Start of Material for the task

-- ==== Sys2Proof/Decode.lean ====
section
/-! DEFINITION. Field codes (rules R33, R34), the written words (R113 to R117), the decoder of an encoded command,
total on any bytes and rejecting by name, and after it the encoder. The selectors are the spec's (R125); how a
command's arguments lie behind its selector is the model's own (log entries 2 and 3). -/

namespace Sys2Proof

/-! ## Field codes -/

/-- The STAT code of a status (R33). -/
def Status.code : Status → BitVec 2
  | .disabled => 0b00
  | .stall => 0b01
  | .nak => 0b10
  | .valid => 0b11

/-- The status a STAT field holds: all four values are legal (R33). -/
def Status.ofCode (c : BitVec 2) : Status :=
  if c = 0b00 then .disabled else if c = 0b01 then .stall else if c = 0b10 then .nak else .valid

/-- The EP_TYPE code of an endpoint type (R34). -/
def EpType.code : EpType → BitVec 2
  | .bulk => 0b00
  | .control => 0b01
  | .isochronous => 0b10
  | .interrupt => 0b11

/-- The endpoint type an EP_TYPE field holds: all four values are legal (R34). -/
def EpType.ofCode (c : BitVec 2) : EpType :=
  if c = 0b00 then .bulk else if c = 0b01 then .control else if c = 0b10 then .isochronous else .interrupt

/-! ## The written words of rules R114, R115 and R117 -/

/-- `1 0 00 0 tt K 1 0 00 nnnn` (R114, row `ep_configure`). -/
def epwConfigureWord (t : EpType) (k : Bool) (n : BitVec 4) : Word :=
  0b10000#5 ++ t.code ++ BitVec.ofBool k ++ 0b1000#4 ++ n

/-- `1 0 SS 0 TT K 1 0 00 AAAA` (R114, row `ep_set_status(n, Out, s)`). -/
def epwSetStatusOutWord (ss : BitVec 2) (t : EpType) (k : Bool) (a : BitVec 4) : Word :=
  0b10#2 ++ ss ++ 0b0#1 ++ t.code ++ BitVec.ofBool k ++ 0b1000#4 ++ a

/-- `1 0 00 0 TT K 1 0 SS AAAA` (R114, row `ep_set_status(n, In, s)`). -/
def epwSetStatusInWord (ss : BitVec 2) (t : EpType) (k : Bool) (a : BitVec 4) : Word :=
  0b10000#5 ++ t.code ++ BitVec.ofBool k ++ 0b10#2 ++ ss ++ a

/-- `0 0 00 0 TT K 1 0 00 AAAA` (R114, row `ep_clear_ctr(n, Out)`). -/
def epwClearCtrOutWord (t : EpType) (k : Bool) (a : BitVec 4) : Word :=
  0b00000#5 ++ t.code ++ BitVec.ofBool k ++ 0b1000#4 ++ a

/-- `1 0 00 0 TT K 0 0 00 AAAA` (R114, row `ep_clear_ctr(n, In)`). -/
def epwClearCtrInWord (t : EpType) (k : Bool) (a : BitVec 4) : Word :=
  0b10000#5 ++ t.code ++ BitVec.ofBool k ++ 0b0000#4 ++ a

/-- The ISTR word that clears WKUP and keeps the rest (R115). -/
def istrwClearWkupWord : Word := 0xEFFF

/-- The ISTR word that clears RESET and keeps the rest (R115). -/
def istrwClearResetWord : Word := 0xFBFF

/-- The ISTR word that clears SUSP and keeps the rest (R115). -/
def istrwClearSuspWord : Word := 0xF7FF

/-- The ISTR word that clears every latched flag (R115). -/
def istrwClearAllWord : Word := 0x0000

/-- `0x0080 | a`: EF = 1 and ADD = a (R117). -/
def daddrwSetWord (a : BitVec 7) : Word := 0x001#9 ++ a

/-- A row of the opcode table that is a written word. -/
inductive WordRow where
  | configure
  | setStatusOut
  | setStatusIn
  | clearCtrOut
  | clearCtrIn
  | clearWkup
  | clearReset
  | clearSusp
  | clearAll
  | daddrSet
  deriving DecidableEq, Repr

/-- The bits a row fixes, and their values: the table's mask and match (R114, R115, R117). -/
def WordRow.fixedBits : WordRow → Word × Word
  | .configure => (0xF8F0, 0x8080)
  | .setStatusOut => (0xC8F0, 0x8080)
  | .setStatusIn => (0xF8C0, 0x8080)
  | .clearCtrOut => (0xF8F0, 0x0080)
  | .clearCtrIn => (0xF8F0, 0x8000)
  | .clearWkup => (0xFFFF, 0xEFFF)
  | .clearReset => (0xFFFF, 0xFBFF)
  | .clearSusp => (0xFFFF, 0xF7FF)
  | .clearAll => (0xFFFF, 0x0000)
  | .daddrSet => (0xFF80, 0x0080)

/-- The word fits the row's pattern. -/
def WordRow.fits (r : WordRow) (w : Word) : Bool := w &&& r.fixedBits.1 == r.fixedBits.2

/-- The rows of written words, in the table's order. -/
def wordRows : List WordRow :=
  [.configure, .setStatusOut, .setStatusIn, .clearCtrOut, .clearCtrIn,
   .clearWkup, .clearReset, .clearSusp, .clearAll, .daddrSet]

/-- The byte that names a row in an encoded word (log entry 3); 0 names none. -/
def WordRow.tag : WordRow → Byte
  | .configure => 1
  | .setStatusOut => 2
  | .setStatusIn => 3
  | .clearCtrOut => 4
  | .clearCtrIn => 5
  | .clearWkup => 6
  | .clearReset => 7
  | .clearSusp => 8
  | .clearAll => 9
  | .daddrSet => 10

/-- The row of a written word: the row the tag names, if the word fits it; with no row named, the first row of the
table that the word fits. Some words fit several rows (R114), and the word alone does not say which (log entry 3). -/
def wordRowOf (tag : Byte) (w : Word) : Except Reject WordRow :=
  match wordRows.find? (fun r => (tag == 0 || r.tag == tag) && r.fits w) with
  | some r => .ok r
  | none => .error .unknownWord

/-! ## Reading operands -/

/-- One byte. -/
def getByte : List Byte → Except Reject (Byte × List Byte)
  | [] => .error .truncated
  | b :: bs => .ok (b, bs)

/-- A natural number of any size: 7 bits a byte, the low bits first, bit 7 set on every byte but the last
(log entry 2). -/
def getNat : List Byte → Except Reject (Nat × List Byte)
  | [] => .error .truncated
  | b :: bs =>
    if b.toNat < 128 then .ok (b.toNat, bs)
    else match getNat bs with
      | .ok (n, rest) => .ok (b.toNat - 128 + 128 * n, rest)
      | .error e => .error e

/-- `n` bytes. -/
def takeBytes : Nat → List Byte → Except Reject (List Byte × List Byte)
  | 0, bs => .ok ([], bs)
  | _ + 1, [] => .error .truncated
  | n + 1, b :: bs =>
    match takeBytes n bs with
    | .ok (data, rest) => .ok (b :: data, rest)
    | .error e => .error e

/-- A byte array: its length, then its bytes. -/
def getBytes (bs : List Byte) : Except Reject (List Byte × List Byte) := do
  let (n, bs) ← getNat bs
  takeBytes n bs

/-- The 8 bytes of a SETUP packet. -/
def getSetup : List Byte → Except Reject (Vector Byte 8 × List Byte)
  | b0 :: b1 :: b2 :: b3 :: b4 :: b5 :: b6 :: b7 :: bs => .ok (#v[b0, b1, b2, b3, b4, b5, b6, b7], bs)
  | _ => .error .truncated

End of Material for the task

# Directions:
Each line above should be reproduced exactly, with nothing omitted.

# Solution to this exercise:
-- ==== Sys2Proof/Decode.lean ====
section
/-! DEFINITION. Field codes (rules R33, R34), the written words (R113 to R117), the decoder of an encoded command,
total on any bytes and rejecting by name, and after it the encoder. The selectors are the spec's (R125); how a
command's arguments lie behind its selector is the model's own (log entries 2 and 3). -/

namespace Sys2Proof

/-! ## Field codes -/

/-- The STAT code of a status (R33). -/
def Status.code : Status → BitVec 2
  | .disabled => 0b00
  | .stall => 0b01
  | .nak => 0b10
  | .valid => 0b11

/-- The status a STAT field holds: all four values are legal (R33). -/
def Status.ofCode (c : BitVec 2) : Status :=
  if c = 0b00 then .disabled else if c = 0b01 then .stall else if c = 0b10 then .nak else .valid

/-- The EP_TYPE code of an endpoint type (R34). -/
def EpType.code : EpType → BitVec 2
  | .bulk => 0b00
  | .control => 0b01
  | .isochronous => 0b10
  | .interrupt => 0b11

/-- The endpoint type an EP_TYPE field holds: all four values are legal (R34). -/
def EpType.ofCode (c : BitVec 2) : EpType :=
  if c = 0b00 then .bulk else if c = 0b01 then .control else if c = 0b10 then .isochronous else .interrupt

/-! ## The written words of rules R114, R115 and R117 -/

/-- `1 0 00 0 tt K 1 0 00 nnnn` (R114, row `ep_configure`). -/
def epwConfigureWord (t : EpType) (k : Bool) (n : BitVec 4) : Word :=
  0b10000#5 ++ t.code ++ BitVec.ofBool k ++ 0b1000#4 ++ n

/-- `1 0 SS 0 TT K 1 0 00 AAAA` (R114, row `ep_set_status(n, Out, s)`). -/
def epwSetStatusOutWord (ss : BitVec 2) (t : EpType) (k : Bool) (a : BitVec 4) : Word :=
  0b10#2 ++ ss ++ 0b0#1 ++ t.code ++ BitVec.ofBool k ++ 0b1000#4 ++ a

/-- `1 0 00 0 TT K 1 0 SS AAAA` (R114, row `ep_set_status(n, In, s)`). -/
def epwSetStatusInWord (ss : BitVec 2) (t : EpType) (k : Bool) (a : BitVec 4) : Word :=
  0b10000#5 ++ t.code ++ BitVec.ofBool k ++ 0b10#2 ++ ss ++ a

/-- `0 0 00 0 TT K 1 0 00 AAAA` (R114, row `ep_clear_ctr(n, Out)`). -/
def epwClearCtrOutWord (t : EpType) (k : Bool) (a : BitVec 4) : Word :=
  0b00000#5 ++ t.code ++ BitVec.ofBool k ++ 0b1000#4 ++ a

/-- `1 0 00 0 TT K 0 0 00 AAAA` (R114, row `ep_clear_ctr(n, In)`). -/
def epwClearCtrInWord (t : EpType) (k : Bool) (a : BitVec 4) : Word :=
  0b10000#5 ++ t.code ++ BitVec.ofBool k ++ 0b0000#4 ++ a

/-- The ISTR word that clears WKUP and keeps the rest (R115). -/
def istrwClearWkupWord : Word := 0xEFFF

/-- The ISTR word that clears RESET and keeps the rest (R115). -/
def istrwClearResetWord : Word := 0xFBFF

/-- The ISTR word that clears SUSP and keeps the rest (R115). -/
def istrwClearSuspWord : Word := 0xF7FF

/-- The ISTR word that clears every latched flag (R115). -/
def istrwClearAllWord : Word := 0x0000

/-- `0x0080 | a`: EF = 1 and ADD = a (R117). -/
def daddrwSetWord (a : BitVec 7) : Word := 0x001#9 ++ a

/-- A row of the opcode table that is a written word. -/
inductive WordRow where
  | configure
  | setStatusOut
  | setStatusIn
  | clearCtrOut
  | clearCtrIn
  | clearWkup
  | clearReset
  | clearSusp
  | clearAll
  | daddrSet
  deriving DecidableEq, Repr

/-- The bits a row fixes, and their values: the table's mask and match (R114, R115, R117). -/
def WordRow.fixedBits : WordRow → Word × Word
  | .configure => (0xF8F0, 0x8080)
  | .setStatusOut => (0xC8F0, 0x8080)
  | .setStatusIn => (0xF8C0, 0x8080)
  | .clearCtrOut => (0xF8F0, 0x0080)
  | .clearCtrIn => (0xF8F0, 0x8000)
  | .clearWkup => (0xFFFF, 0xEFFF)
  | .clearReset => (0xFFFF, 0xFBFF)
  | .clearSusp => (0xFFFF, 0xF7FF)
  | .clearAll => (0xFFFF, 0x0000)
  | .daddrSet => (0xFF80, 0x0080)

/-- The word fits the row's pattern. -/
def WordRow.fits (r : WordRow) (w : Word) : Bool := w &&& r.fixedBits.1 == r.fixedBits.2

/-- The rows of written words, in the table's order. -/
def wordRows : List WordRow :=
  [.configure, .setStatusOut, .setStatusIn, .clearCtrOut, .clearCtrIn,
   .clearWkup, .clearReset, .clearSusp, .clearAll, .daddrSet]

/-- The byte that names a row in an encoded word (log entry 3); 0 names none. -/
def WordRow.tag : WordRow → Byte
  | .configure => 1
  | .setStatusOut => 2
  | .setStatusIn => 3
  | .clearCtrOut => 4
  | .clearCtrIn => 5
  | .clearWkup => 6
  | .clearReset => 7
  | .clearSusp => 8
  | .clearAll => 9
  | .daddrSet => 10

/-- The row of a written word: the row the tag names, if the word fits it; with no row named, the first row of the
table that the word fits. Some words fit several rows (R114), and the word alone does not say which (log entry 3). -/
def wordRowOf (tag : Byte) (w : Word) : Except Reject WordRow :=
  match wordRows.find? (fun r => (tag == 0 || r.tag == tag) && r.fits w) with
  | some r => .ok r
  | none => .error .unknownWord

/-! ## Reading operands -/

/-- One byte. -/
def getByte : List Byte → Except Reject (Byte × List Byte)
  | [] => .error .truncated
  | b :: bs => .ok (b, bs)

/-- A natural number of any size: 7 bits a byte, the low bits first, bit 7 set on every byte but the last
(log entry 2). -/
def getNat : List Byte → Except Reject (Nat × List Byte)
  | [] => .error .truncated
  | b :: bs =>
    if b.toNat < 128 then .ok (b.toNat, bs)
    else match getNat bs with
      | .ok (n, rest) => .ok (b.toNat - 128 + 128 * n, rest)
      | .error e => .error e

/-- `n` bytes. -/
def takeBytes : Nat → List Byte → Except Reject (List Byte × List Byte)
  | 0, bs => .ok ([], bs)
  | _ + 1, [] => .error .truncated
  | n + 1, b :: bs =>
    match takeBytes n bs with
    | .ok (data, rest) => .ok (b :: data, rest)
    | .error e => .error e

/-- A byte array: its length, then its bytes. -/
def getBytes (bs : List Byte) : Except Reject (List Byte × List Byte) := do
  let (n, bs) ← getNat bs
  takeBytes n bs

/-- The 8 bytes of a SETUP packet. -/
def getSetup : List Byte → Except Reject (Vector Byte 8 × List Byte)
  | b0 :: b1 :: b2 :: b3 :: b4 :: b5 :: b6 :: b7 :: bs => .ok (#v[b0, b1, b2, b3, b4, b5, b6, b7], bs)
  | _ => .error .truncated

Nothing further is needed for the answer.